Each line of the records below that contains "bits" needs to be copied.

(Saved data entries)
□ □ □ □ □ □ □

-- ==== Sys2Proof/Machine/Image.lean ====
section
/-! DEFINITION. The configuration image (R221 to R225): its sections, the checks of CFG (R41, R144, R190, R191, R208, R225,
R231, R245, R271, R273), and the region it makes. -/

namespace Sys2Proof.Machine

/-! ### Sections (R221 to R223) -/

/-- The image header's counts and sizes. -/
structure ImgHeader where
  w : Nat
  h : Nat
  k : Nat
  loops : Nat
  bufs : Nat
  ranges : Nat
  subs : Nat
  shapes : Nat
  cells : Nat
  links : Nat
  stall : Nat
  length : Nat
  deriving DecidableEq, Repr

/-- An element or router word of an image: the cell, the offsets of its record and of the word, the word and constant. -/
structure ImgUnit where
  ref : UnitRef
  recOff : Nat
  off : Nat
  word : Dword
  konst : Dword
  deriving DecidableEq, Repr

/-- A cell record: its offset and first doubleword. -/
structure ImgCell where
  off : Nat
  dw0 : Nat
  deriving DecidableEq, Repr

/-- An image cut into its sections, each record with its offset. -/
structure Image where
  hdr : ImgHeader
  subs : List (Nat × Nat)
  links : List (Nat × Nat)
  cells : List ImgCell
  units : List ImgUnit
  /-- 512 bits each -/
  shapes : List (Nat × Nat)
  /-- 256 bits each -/
  ranges : List (Nat × Nat)
  /-- 128 bits each -/
  bufs : List (Nat × Nat)
  loops : List (Nat × Nat)
  deriving DecidableEq, Repr

def within (lo hi x : Nat) : Bool := decide (lo ≤ x) && decide (x ≤ hi)

/-- The header of an image's first eight doublewords, where its counts lie in range and its reserved bits are 0 (R221). -/
def imgHeader (ds : List Nat) : Option ImgHeader :=
  let d (i : Nat) : Nat := ds.getD i 0
  let h : ImgHeader :=
    { w := field (d 0) 19 16, h := field (d 0) 23 20, k := field (d 1) 58 56, loops := field (d 1) 55 48,
      bufs := field (d 1) 47 40, ranges := field (d 1) 39 32, subs := field (d 1) 31 24, shapes := field (d 1) 23 16,
      cells := field (d 1) 15 8, links := field (d 1) 7 0, stall := field (d 2) 15 0, length := field (d 0) 63 32 }
  if field (d 0) 31 24 = 0 && field (d 0) 15 0 = 1 && field (d 1) 63 59 = 0 && field (d 2) 63 16 = 0
      && [3, 4, 5, 6, 7].all (fun i => d i = 0)
      && within 1 8 h.w && within 1 8 h.h && within 0 6 h.loops && within 0 16 h.bufs && within 0 16 h.ranges
      && within 1 8 h.subs && within 0 16 h.shapes && within 1 64 h.cells && within 1 64 h.links then some h
  else none

/-- Doublewords of a list as one number, the first lowest. -/
def packDwords : List Nat → Nat
  | [] => 0
  | d :: t => d % 2 ^ 64 + 2 ^ 64 * packDwords t

/-- n records of k doublewords from an index: (offset, value). -/
def imgRecords (ds : List Nat) (k : Nat) : Nat → Nat → List (Nat × Nat)
  | _, 0 => []
  | i, n + 1 => (8 * i, packDwords ((ds.drop i).take k)) :: imgRecords ds k (i + k) n

/-- n cell records from an index, the units they hold, and the index behind them (R223). -/
def imgCells (ds : List Nat) : Nat → Nat → List ImgCell × List ImgUnit × Nat
  | i, 0 => ([], [], i)
  | i, n + 1 =>
    let d := ds.getD i 0
    let c := field d 5 0
    let hasE := bitN d 8 = 1
    let hasR := bitN d 9 = 1
    let ew := ds.getD (i + 1) 0
    let hasK := hasE && bitN ew 51 = 1
    let ri := i + 1 + b2n hasE + b2n hasK
    let es : List ImgUnit :=
      if hasE then [⟨⟨c, false⟩, 8 * i, 8 * (i + 1), dw ew, if hasK then dw (ds.getD (i + 2) 0) else 0⟩] else []
    let rs : List ImgUnit := if hasR then [⟨⟨c, true⟩, 8 * i, 8 * ri, dw (ds.getD ri 0), 0⟩] else []
    let r := imgCells ds (ri + b2n hasR) n
    (⟨8 * i, d⟩ :: r.1, es ++ rs ++ r.2.1, r.2.2)

/-- The sections of an image, where their sum is its length (R221, R225). -/
def imgSections (ds : List Nat) : Option Image :=
  match imgHeader ds with
  | none => none
  | some h =>
    let i1 := 8 + h.subs
    let i2 := i1 + h.links
    let cs := imgCells ds i2 h.cells
    let i3 := cs.2.2
    let i4 := i3 + 8 * h.shapes
    let i5 := i4 + 4 * h.ranges
    let i6 := i5 + 2 * h.bufs
    if 8 * (i6 + h.loops) = h.length ∧ h.length = 8 * ds.length then
      some { hdr := h, subs := imgRecords ds 1 8 h.subs, links := imgRecords ds 1 i1 h.links, cells := cs.1, units := cs.2.1,
             shapes := imgRecords ds 8 i3 h.shapes, ranges := imgRecords ds 4 i4 h.ranges,
             bufs := imgRecords ds 2 i5 h.bufs, loops := imgRecords ds 1 i6 h.loops }
    else none

/-! ### Records as the machine keeps them -/

def subOf (d : Nat) : SubRegion :=
  { x0 := field d 2 0, y0 := field d 5 3, w := field d 8 6 + 1, h := field d 11 9 + 1,
    kind := match field d 13 12 with
      | 1 => .ag
      | 2 => .reducer
      | _ => .pipeline
    step := field d 16 14 }

/-- A shape record (R144). -/
def shapeOf (v : Nat) : Shape :=
  { base := dw (field v 63 0)
    ext := (List.range 5).map fun j => field v (95 + 32 * j) (64 + 32 * j)
    str := (List.range 5).map fun j => signedOf 40 (field v (295 + 40 * j) (256 + 40 * j))
    lanes := field v 242 232
    ndims := field v 230 228
    fmt := BitVec.ofNat 4 (field v 227 224)
    kw := field v 463 460
    kh := field v 459 456
    sx := field v 471 468
    sy := field v 467 464
    dx := field v 479 476
    dy := field v 475 472
    px := field v 487 484
    py := field v 483 480 }

/-- A shape record's own checks (R144). -/
def shapeOk (v : Nat) : Bool :=
  let sh := shapeOf v
  field v 63 56 = 0 && field v 255 243 = 0 && bitN v 231 = 0 && field v 511 488 = 0 && within 1 5 sh.ndims
    && decide (sh.lanes ≤ laneCount sh.fmt) && (!packedFmt sh.fmt || sh.str.getD 0 0 == 0)

/-- Whether a record may be unfolded (R144, R148). -/
def Shape.unfolds (sh : Shape) : Bool :=
  sh.ndims = 5 && sh.kw ≠ 0 && sh.kh ≠ 0 && sh.sx ≠ 0 && sh.sy ≠ 0 && sh.dx ≠ 0 && sh.dy ≠ 0

/-- The owners of a memory range (R223): the bytes before 0xFF. -/
def ownersOf (d : Nat) : List Nat :=
  (((List.range 8).map fun j => field d (8 * j + 7) (8 * j)).takeWhile (· ≠ 0xFF))

def rangeOf (v : Nat) : MemRange := { base := dw (field v 63 0), length := field v 127 64, owners := ownersOf (field v 191 128) }

def bufOf (v : Nat) : BufRange :=
  { buf := match field v 1 0 with
      | 0 => .w
      | 1 => .a
      | _ => .c
    start := field v 95 64
    length := field v 127 96
    writer := field v 13 8 }

/-- A typed buffer's bytes (R189); state slots are cut from the top of A (R190). -/
def Buf.size (slots : Nat) : Buf → Nat
  | .w => 0x100000
  | .a => 0x80000 - 512 * slots
  | .c => 0x40000

def BufRange.overlaps (x y : BufRange) : Bool :=
  x.buf = y.buf && decide (x.start < y.start + y.length) && decide (y.start < x.start + x.length)

/-! ### Units of an image -/

/-- A unit's word decoded: a router word holds a router operator, an element word none (R41, R231). -/
def ImgUnit.instr (u : ImgUnit) : Option Instr :=
  let op := u.word.toNat / 2 ^ 56
  if within 0x70 0x76 op != u.ref.router then none
  else match decodeElement u.word u.konst with
    | .ok i => some i
    | .error _ => none

def ImgUnit.op (u : ImgUnit) : Nat := u.word.toNat / 2 ^ 56

def ImgUnit.e (u : ImgUnit) : EWord := ewordOf u.word u.konst

/-- The links a word reads and writes: input number or output number, link. -/
def ImgUnit.ins (u : ImgUnit) (nl : Nat) : List (Nat × Nat) :=
  [(0, u.e.a.toNat), (1, u.e.b.toNat), (2, u.e.c.toNat)].filter fun p => decide (p.2 < nl)

def ImgUnit.outs (u : ImgUnit) (nl : Nat) : List Nat := [u.e.o0.toNat, u.e.o1.toNat].filter (· < nl)

/-- Formats of integers (R49). -/
def intFmt (f : BitVec 4) : Bool := !fmtIsFloat f

/-- Inputs read in their own link's format (R231, R245, R261, R270, R271, R154): none where the input is converted, else
what the entry asks of the link's format. -/
def rawInput (op : Nat) (e : EWord) (inp : Nat) (f : BitVec 4) : Option Bool :=
  match op, inp with
  | 0x15, 0 => some (intFmt f && laneWidth f == laneWidth e.fmt)
  | 0x17, 2 => some (intFmt f)
  | 0x2E, 2 => some (intFmt f)
  | 0x43, 1 => some (intFmt f)
  | 0x40, 1 => some (intFmt f)
  | 0x41, 1 => some (f == 5)
  | 0x47, 0 => some true
  | 0x60, 0 => some true
  | 0x61, 0 => some true
  | 0x61, 1 => some (f == 2)
  | 0x70, 0 => some (e.aux == 1 || intFmt f)
  | 0x71, 0 => some (intFmt f)
  | 0x73, 1 => some (intFmt f)
  | 0x74, 1 => some (intFmt f)
  | 0x75, 2 => some (intFmt f)
  | 0x81, 1 => some (f == 6 || f == 7)
  | 0x82, 0 => some (f == 7)
  | 0x83, 0 => some (f == 7)
  | 0x93, _ => some (f == 7)
  | 0xA1, 0 => some (f == 6 || f == 7)
  | 0xA2, 1 => some (f == 6 || f == 7)
  | 0xB0, _ => some true
  | 0xB1, 0 => none
  | 0xB1, _ => some true
  | 0xB2, 0 => some (f == 2 || f == 3 || f == 6 || f == 7)
  | 0xB2, 1 => none
  | 0xB2, _ => some true
  | 0xB3, _ => some true
  | 0xB4, 0 => none
  | 0xB4, _ => some true
  | _, _ => if within 0x70 0x76 op then some true else none

/-- The data links of a router operator (R231). -/
def routerData (op : Nat) (e : EWord) : List Nat :=
  let fs : List (BitVec 8) := match op with
    | 0x70 => if e.aux == 1 then [e.a, e.o0, e.o1] else [e.b, e.o0, e.o1]
    | 0x71 => [e.b, e.c, e.o0]
    | 0x72 => [e.b, e.c, e.o0]
    | 0x73 => [e.a, e.c, e.o0]
    | 0x74 => [e.a, e.o0]
    | 0x75 => [e.a, e.o0]
    | _ => []
  fs.map BitVec.toNat

/-- The data link of an AG that must have its record's format (R144, R153). -/
def agData (op : Nat) (e : EWord) : Option Nat :=
  match op with
  | 0xB0 => some e.o0.toNat
  | 0xB1 => some e.a.toNat
  | 0xB2 => some (if e.aux.getLsbD 4 then e.b.toNat else e.o0.toNat)
  | 0xB3 => some e.o0.toNat
  | _ => none

/-- The sub-region kind an operation must lie in, if any (R224, R271). -/
def subKindOf (op : Nat) : Option SubKind :=
  if within 0xB0 0xB4 op then some .ag
  else if within 0xA0 0xA2 op then some .reducer
  else if within 0x80 0x83 op || within 0x90 0x92 op then some .pipeline
  else none

def SubRegion.has (s : SubRegion) (c : Nat) : Bool :=
  decide (s.x0 ≤ c % 8) && decide (c % 8 < s.x0 + s.w) && decide (s.y0 ≤ c / 8) && decide (c / 8 < s.y0 + s.h)

/-! ### Faults of an image: (offset, status) -/

/-- Status 0x03 at an offset when a condition holds. -/
def linkFault (c : Bool) (off : Nat) : List (Nat × Nat) := if c then [(off, 3)] else []

/-- Status 0x02 at an offset when a condition holds. -/
def wordFault (c : Bool) (off : Nat) : List (Nat × Nat) := if c then [(off, 2)] else []

def Image.linkAt (g : Image) (i : Nat) : Nat := (g.links.getD i (0, 0)).2
def Image.linkOff (g : Image) (i : Nat) : Nat := (g.links.getD i (0, 0)).1
def linkFmt (d : Nat) : BitVec 4 := BitVec.ofNat 4 (field d 3 0)
def linkBinding (d : Nat) : Nat := field d 36 35
def linkTap (d : Nat) : Bool := bitN d 41 = 1

/-- Units that write a link, those of its root for a tap. -/
def Image.producers (g : Image) (i : Nat) : List ImgUnit := g.units.filter fun u => (u.outs g.hdr.links).contains i

/-- Units that read a link. -/
def Image.consumers (g : Image) (i : Nat) : List ImgUnit := g.units.filter fun u => (u.ins g.hdr.links).any (·.2 = i)

/-- How often units name a link as an output, or an input. -/
def Image.writes (g : Image) (i : Nat) : Nat := (g.units.map fun u => ((u.outs g.hdr.links).filter (· = i)).length).sum
def Image.reads (g : Image) (i : Nat) : Nat := (g.units.map fun u => ((u.ins g.hdr.links).filter (·.2 = i)).length).sum

/-- The offset of the last record that a fault of a link and units involves (R225). -/
def lastOff (off : Nat) (us : List ImgUnit) : Nat := us.foldl (fun m u => max m u.recOff) off

/-- Sub-regions: their records, and the tiling (R223, R225). -/
def Image.subFaults (g : Image) : List (Nat × Nat) :=
  let subs := g.subs.map fun p => subOf p.2
  let cells := (List.range g.hdr.h).flatMap fun y => (List.range g.hdr.w).map fun x => 8 * y + x
  let lastSub := (g.subs.getLast?.map (·.1)).getD 0
  (g.subs.flatMap fun p =>
      let s := subOf p.2
      linkFault (field p.2 63 17 ≠ 0 || field p.2 13 12 = 3 || s.step = 7 || decide (g.hdr.w < s.x0 + s.w)
        || decide (g.hdr.h < s.y0 + s.h)) p.1)
    ++ ((List.range g.subs.length).flatMap fun j =>
      let s := subs.getD j (subOf 0)
      linkFault (cells.any fun c => s.has c && (subs.take j).any (·.has c)) ((g.subs.getD j (0, 0)).1))
    ++ linkFault (cells.any fun c => !subs.any (·.has c)) lastSub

□ □ □ □ □ □ □

▸ **WRITTEN SOLUTION**:
  /-- 512 bits each -/
  /-- 256 bits each -/
  /-- 128 bits each -/
/-- The header of an image's first eight doublewords, where its counts lie in range and its reserved bits are 0 (R221). -/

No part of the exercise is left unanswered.